Return the lines beginning at the one that contains "Sys2Proof.Machine.execLdm rn list s" and continuing to the end of the entries, including both ends, exactly as written and nothing else.

:: Records shown

-- ==== Sys2Proof/Machine/Dispatch.lean ====
section
/-! DEFINITION. Which meaning each instruction has: one arm per constructor (`30_encoding.md` R100 `Execute`, R110). The
state is the one the sequencer hands over: PC already holds `ia + 2`, or `ia + 4` for a two-halfword instruction (R24). -/

namespace Sys2Proof.Machine

def exec (i : Instr) (s : State) : Host.Outcome State Fault Refusal :=
  match i with
  | .lslsImm rd rm imm5 => Sys2Proof.Machine.execLslsImm rd rm imm5 s
  | .movsReg rd rm => Sys2Proof.Machine.execMovsReg rd rm s
  | .lsrsImm rd rm imm5 => Sys2Proof.Machine.execLsrsImm rd rm imm5 s
  | .asrsImm rd rm imm5 => Sys2Proof.Machine.execAsrsImm rd rm imm5 s
  | .addsReg rd rn rm => Sys2Proof.Machine.execAddsReg rd rn rm s
  | .subsReg rd rn rm => Sys2Proof.Machine.execSubsReg rd rn rm s
  | .addsImm3 rd rn imm3 => Sys2Proof.Machine.execAddsImm3 rd rn imm3 s
  | .subsImm3 rd rn imm3 => Sys2Proof.Machine.execSubsImm3 rd rn imm3 s
  | .movsImm rd imm8 => Sys2Proof.Machine.execMovsImm rd imm8 s
  | .cmpImm rn imm8 => Sys2Proof.Machine.execCmpImm rn imm8 s
  | .addsImm8 rdn imm8 => Sys2Proof.Machine.execAddsImm8 rdn imm8 s
  | .subsImm8 rdn imm8 => Sys2Proof.Machine.execSubsImm8 rdn imm8 s
  | .ands rdn rm => Sys2Proof.Machine.execAnds rdn rm s
  | .eors rdn rm => Sys2Proof.Machine.execEors rdn rm s
  | .lslsReg rdn rm => Sys2Proof.Machine.execLslsReg rdn rm s
  | .lsrsReg rdn rm => Sys2Proof.Machine.execLsrsReg rdn rm s
  | .asrsReg rdn rm => Sys2Proof.Machine.execAsrsReg rdn rm s
  | .adcs rdn rm => Sys2Proof.Machine.execAdcs rdn rm s
  | .sbcs rdn rm => Sys2Proof.Machine.execSbcs rdn rm s
  | .rors rdn rm => Sys2Proof.Machine.execRors rdn rm s
  | .tst rn rm => Sys2Proof.Machine.execTst rn rm s
  | .rsbs rd rn => Sys2Proof.Machine.execRsbs rd rn s
  | .cmpReg rn rm => Sys2Proof.Machine.execCmpReg rn rm s
  | .cmn rn rm => Sys2Proof.Machine.execCmn rn rm s
  | .orrs rdn rm => Sys2Proof.Machine.execOrrs rdn rm s
  | .muls rdm rn => Sys2Proof.Machine.execMuls rdm rn s
  | .bics rdn rm => Sys2Proof.Machine.execBics rdn rm s
  | .mvns rd rm => Sys2Proof.Machine.execMvns rd rm s
  | .addHi rdn rm => Sys2Proof.Machine.execAddHi rdn rm s
  | .cmpHi rn rm => Sys2Proof.Machine.execCmpHi rn rm s
  | .movHi rd rm => Sys2Proof.Machine.execMovHi rd rm s
  | .bx rm => Sys2Proof.Machine.execBx rm s
  | .blx rm => Sys2Proof.Machine.execBlx rm s
  | .ldrLit rt imm8 => Sys2Proof.Machine.execLdrLit rt imm8 s
  | .strReg rt rn rm => Sys2Proof.Machine.execStrReg rt rn rm s
  | .strhReg rt rn rm => Sys2Proof.Machine.execStrhReg rt rn rm s
  | .strbReg rt rn rm => Sys2Proof.Machine.execStrbReg rt rn rm s
  | .ldrsbReg rt rn rm => Sys2Proof.Machine.execLdrsbReg rt rn rm s
  | .ldrReg rt rn rm => Sys2Proof.Machine.execLdrReg rt rn rm s
  | .ldrhReg rt rn rm => Sys2Proof.Machine.execLdrhReg rt rn rm s
  | .ldrbReg rt rn rm => Sys2Proof.Machine.execLdrbReg rt rn rm s
  | .ldrshReg rt rn rm => Sys2Proof.Machine.execLdrshReg rt rn rm s
  | .strImm rt rn imm5 => Sys2Proof.Machine.execStrImm rt rn imm5 s
  | .ldrImm rt rn imm5 => Sys2Proof.Machine.execLdrImm rt rn imm5 s
  | .strbImm rt rn imm5 => Sys2Proof.Machine.execStrbImm rt rn imm5 s
  | .ldrbImm rt rn imm5 => Sys2Proof.Machine.execLdrbImm rt rn imm5 s
  | .strhImm rt rn imm5 => Sys2Proof.Machine.execStrhImm rt rn imm5 s
  | .ldrhImm rt rn imm5 => Sys2Proof.Machine.execLdrhImm rt rn imm5 s
  | .strSp rt imm8 => Sys2Proof.Machine.execStrSp rt imm8 s
  | .ldrSp rt imm8 => Sys2Proof.Machine.execLdrSp rt imm8 s
  | .adr rd imm8 => Sys2Proof.Machine.execAdr rd imm8 s
  | .addRdSp rd imm8 => Sys2Proof.Machine.execAddRdSp rd imm8 s
  | .addSp imm7 => Sys2Proof.Machine.execAddSp imm7 s
  | .subSp imm7 => Sys2Proof.Machine.execSubSp imm7 s
  | .sxth rd rm => Sys2Proof.Machine.execSxth rd rm s
  | .sxtb rd rm => Sys2Proof.Machine.execSxtb rd rm s
  | .uxth rd rm => Sys2Proof.Machine.execUxth rd rm s
  | .uxtb rd rm => Sys2Proof.Machine.execUxtb rd rm s
  | .push m list => Sys2Proof.Machine.execPush m list s
  | .cps im => Sys2Proof.Machine.execCps im s
  | .rev rd rm => Sys2Proof.Machine.execRev rd rm s
  | .rev16 rd rm => Sys2Proof.Machine.execRev16 rd rm s
  | .revsh rd rm => Sys2Proof.Machine.execRevsh rd rm s
  | .pop p list => Sys2Proof.Machine.execPop p list s
  | .bkpt imm8 => Sys2Proof.Machine.execBkpt imm8 s
  | .nop => Sys2Proof.Machine.execNop s
  | .yield => Sys2Proof.Machine.execYield s
  | .wfe => Sys2Proof.Machine.execWfe s
  | .wfi => Sys2Proof.Machine.execWfi s
  | .sev => Sys2Proof.Machine.execSev s
  | .stm rn list => Sys2Proof.Machine.execStm rn list s
  | .ldm rn list => Sys2Proof.Machine.execLdm rn list s
  | .bcond cond imm8 => Sys2Proof.Machine.execBcond cond imm8 s
  | .udf imm8 => Sys2Proof.Machine.execUdf imm8 s
  | .svc imm8 => Sys2Proof.Machine.execSvc imm8 s
  | .b imm11 => Sys2Proof.Machine.execB imm11 s
  | .bl s1 imm10 j1 j2 imm11 => Sys2Proof.Machine.execBl s1 imm10 j1 j2 imm11 s
  | .msr rn sysm => Sys2Proof.Machine.execMsr rn sysm s
  | .mrs rd sysm => Sys2Proof.Machine.execMrs rd sysm s
  | .dsb option => Sys2Proof.Machine.execDsb option s
  | .dmb option => Sys2Proof.Machine.execDmb option s
  | .isb option => Sys2Proof.Machine.execIsb option s

end Sys2Proof.Machine
end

::::

=== Response area ===
  | .ldm rn list => Sys2Proof.Machine.execLdm rn list s
  | .bcond cond imm8 => Sys2Proof.Machine.execBcond cond imm8 s
  | .udf imm8 => Sys2Proof.Machine.execUdf imm8 s
  | .svc imm8 => Sys2Proof.Machine.execSvc imm8 s
  | .b imm11 => Sys2Proof.Machine.execB imm11 s
  | .bl s1 imm10 j1 j2 imm11 => Sys2Proof.Machine.execBl s1 imm10 j1 j2 imm11 s
  | .msr rn sysm => Sys2Proof.Machine.execMsr rn sysm s
  | .mrs rd sysm => Sys2Proof.Machine.execMrs rd sysm s
  | .dsb option => Sys2Proof.Machine.execDsb option s
  | .dmb option => Sys2Proof.Machine.execDmb option s
  | .isb option => Sys2Proof.Machine.execIsb option s

end Sys2Proof.Machine
end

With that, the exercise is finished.